On completions of Hecke algebras

TL;DR

This paper proves that Morita equivalences between Hecke algebras of p-adic groups extend to their Schwartz and C*-completions, enabling computation of the topological K-theory of these groups' reduced C*-algebras.

Contribution

It establishes conditions under which Morita equivalences extend to topological completions, facilitating K-theory calculations for p-adic groups.

Findings

Morita equivalence extends to Schwartz completions.

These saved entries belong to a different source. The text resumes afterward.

theorem Chip.overDeleg_ok (d : Deleg) {s : Chip} (h : s.Ok b) : Chip.Ok b (Chip.overDeleg d s) := by
  unfold Chip.overDeleg
  dsimp only
  repeat' first
      | with_reducible assumption | intro _ | with_reducible apply Chip.dropDeleg_ok | with_reducible apply foldl_ok | split
      | with_reducible apply ok_lit

theorem Chip.endDeleg_ok (d : Deleg) (status : ℕ) {s : Chip} (h : s.Ok b) : Chip.Ok b (Chip.endDeleg d status s) := by
  unfold Chip.endDeleg
  dsimp only
  repeat' first
      | with_reducible assumption | intro _ | with_reducible apply Chip.sendCmpl_ok | with_reducible apply Chip.overDeleg_ok
      | with_reducible apply Chip.abortGuest_ok | with_reducible apply foldl_ok | split

theorem Chip.malFrame_ok (n : ℕ) (h1 : BitVec 128) {s : Chip} (h : s.Ok b) : Chip.Ok b (Chip.malFrame n h1 s) := by
  unfold Chip.malFrame
  dsimp only
  repeat' first
      | with_reducible assumption | intro _ | with_reducible apply Chip.malformed_ok | with_reducible apply Chip.endLand_ok
      | with_reducible apply Chip.endDeleg_ok | with_reducible apply foldl_ok | split

theorem Chip.beginTraining_ok (n : ℕ) {s : Chip} (h : s.Ok b) : Chip.Ok b (Chip.beginTraining n s) := by
  unfold Chip.beginTraining
  grind [Chip.updPort_ok, Chip.Ok, foldl_ok]

theorem pcsLock_ok (n : ℕ) (lanes : BitVec 8) {s : Chip} (h : s.Ok b) : Chip.Ok b (pcsLock n lanes s) := by
  unfold pcsLock
  dsimp only
  repeat' first
      | with_reducible assumption | intro _ | with_reducible apply Chip.updPort_ok | with_reducible apply Chip.beginTraining_ok
      | with_reducible apply foldl_ok | split

theorem Chip.sendTrain_ok (n : ℕ) (step : ℕ) (e : ℕ) {s : Chip} (h : s.Ok b) : Chip.Ok b (Chip.sendTrain n step e s) := by
  unfold Chip.sendTrain
  dsimp only
  repeat' (first | with_reducible assumption | intro _ | with_reducible apply Chip.sendCtl_ok | with_reducible apply foldl_ok | split)

theorem trainProposeTimer_ok (n : ℕ) {s : Chip} (h : s.Ok b) : Chip.Ok b (trainProposeTimer n s) := by
  unfold trainProposeTimer
  grind [Chip.sendTrain_ok, Chip.Ok, foldl_ok]

theorem Chip.trainFails_ok (n : ℕ) {s : Chip} (h : s.Ok b) : Chip.Ok b (Chip.trainFails n s) := by
  unfold Chip.trainFails
  grind [Chip.linkReport_ok, Chip.updPort_ok, Chip.Ok, foldl_ok]

theorem trainTimeout_ok (n : ℕ) {s : Chip} (h : s.Ok b) : Chip.Ok b (trainTimeout n s) := by
  unfold trainTimeout
  grind [Chip.trainFails_ok, Chip.Ok, foldl_ok]

theorem trainRetry_ok (n : ℕ) {s : Chip} (h : s.Ok b) : Chip.Ok b (trainRetry n s) := by
  unfold trainRetry
  grind [Chip.beginTraining_ok, Chip.Ok, foldl_ok]

theorem Chip.goUp_ok (n : ℕ) {s : Chip} (h : s.Ok b) : Chip.Ok b (Chip.goUp n s) := by
  unfold Chip.goUp
  dsimp only
  repeat' first
      | with_reducible assumption | intro _ | with_reducible apply Chip.raise_ok | with_reducible apply Chip.updPort_ok
      | with_reducible apply foldl_ok | split

theorem Chip.trainFrame_ok (n : ℕ) (h1 : BitVec 128) {s : Chip} (h : s.Ok b) : Chip.Ok b (Chip.trainFrame n h1 s) := by
  unfold Chip.trainFrame
  dsimp only
  repeat' first
      | with_reducible assumption | intro _ | with_reducible apply Chip.trainFails_ok | with_reducible apply Chip.updPort_ok
      | with_reducible apply Chip.goUp_ok | with_reducible apply Chip.sendTrain_ok | with_reducible apply foldl_ok | split

theorem train_ok (n : ℕ) (f : Frame) {s : Chip} (h : s.Ok b) : Chip.Ok b (train n f s) := by
  unfold train
  grind [Chip.updPort_ok, Chip.malformed_ok, Chip.trainFrame_ok, Chip.Ok, foldl_ok]

theorem Chip.freeIngress_ok (n : ℕ) (vl : ℕ) {s : Chip} (h : s.Ok b) : Chip.Ok b (Chip.freeIngress n vl s) := by
  unfold Chip.freeIngress
  grind [Chip.updPort_ok, Chip.Ok, foldl_ok]

theorem Chip.dropWaiting_ok (n : ℕ) {s : Chip} (h : s.Ok b) : Chip.Ok b (Chip.dropWaiting n s) := by
  unfold Chip.dropWaiting
  dsimp only
  repeat' first
      | with_reducible assumption | intro _ | with_reducible apply Chip.updPort_ok | with_reducible apply Chip.freeIngress_ok
      | with_reducible apply Chip.discarded_ok | with_reducible apply foldl_ok | split

theorem Chip.linkDown_ok (n : ℕ) {s : Chip} (h : s.Ok b) : Chip.Ok b (Chip.linkDown n s) := by
  unfold Chip.linkDown
  grind [Chip.pumpAll_ok, Chip.dropWaiting_ok, Chip.portDown_ok, Chip.Ok, foldl_ok]

theorem linkSilence_ok (n : ℕ) {s : Chip} (h : s.Ok b) : Chip.Ok b (linkSilence n s) := by
  unfold linkSilence
  grind [Chip.linkDown_ok, Chip.Ok, foldl_ok]

theorem laneLockLoss_ok (n : ℕ) (lanes : BitVec 8) {s : Chip} (h : s.Ok b) : Chip.Ok b (laneLockLoss n lanes s) := by
  unfold laneLockLoss
  dsimp only
  repeat' first
      | with_reducible assumption | intro _ | with_reducible apply Chip.updPort_ok | with_reducible apply Chip.linkReport_ok
      | with_reducible apply Chip.linkDown_ok | with_reducible apply foldl_ok | split

theorem Chip.pcsDown_ok (n : ℕ) (src : ℕ) {s : Chip} (h : s.Ok b) : Chip.Ok b (Chip.pcsDown n src s) := by
  unfold Chip.pcsDown
  grind [Chip.linkReport_ok, Chip.linkDown_ok, Chip.updPort_ok, Chip.Ok, foldl_ok]

theorem pcsError_ok (n : ℕ) {s : Chip} (h : s.Ok b) : Chip.Ok b (pcsError n s) := by
  unfold pcsError
  grind [Chip.pcsDown_ok, Chip.Ok, foldl_ok]

theorem rxFifoOverflow_ok (n : ℕ) {s : Chip} (h : s.Ok b) : Chip.Ok b (rxFifoOverflow n s) := by
  unfold rxFifoOverflow
  grind [Chip.pcsDown_ok, Chip.Ok, foldl_ok]

theorem Chip.resend_ok (n : ℕ) (from_ : ℕ) {s : Chip} (h : s.Ok b) : Chip.Ok b (Chip.resend n from_ s) := by
  unfold Chip.resend
  dsimp only
  repeat' first
      | with_reducible assumption | intro _ | with_reducible apply Chip.linkDown_ok | with_reducible apply Chip.bump_ok
      | with_reducible apply Chip.updPort_ok | with_reducible apply foldl_ok | split

theorem replayTimer_ok (n : ℕ) {s : Chip} (h : s.Ok b) : Chip.Ok b (replayTimer n s) := by
  unfold replayTimer
  grind [Chip.resend_ok, Chip.Ok, foldl_ok]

Morita equivalence extends to C*-completions.

Conditions are verified in known cases.

Abstract

Let G be a reductive p-adic group and let H(G)^s be a Bernstein block of the Hecke algebra of G. We consider two important topological completions of H(G)^s: a direct summand S(G)^s of the Harish-Chandra--Schwartz algebra of G and a two-sided ideal C*_r (G)^s of the reduced C*-algebra of G. These are useful for the study of all tempered smooth G-representations. We suppose that H(G)^s is Morita equivalent to an affine Hecke algebra H(R,q) -- as is known in many cases. The latter algebra also has a Schwartz completion S(R,q) and a C*-completion C*_r (R,q), both defined in terms of the underlying root datum R and the parameters q. We prove that, under some mild conditions, a Morita equivalence between H(G)^s and H(R,q) extends to Morita equivalences between S(G)^s and S(R,q), and between C*_r (G)^s and C*_r (R,q). We also check that our conditions are fulfilled in all known cases of such Morita equivalences between Hecke algebras. This is applied to compute the topological K-theory of the reduced C*-algebra of a classical p-adic group.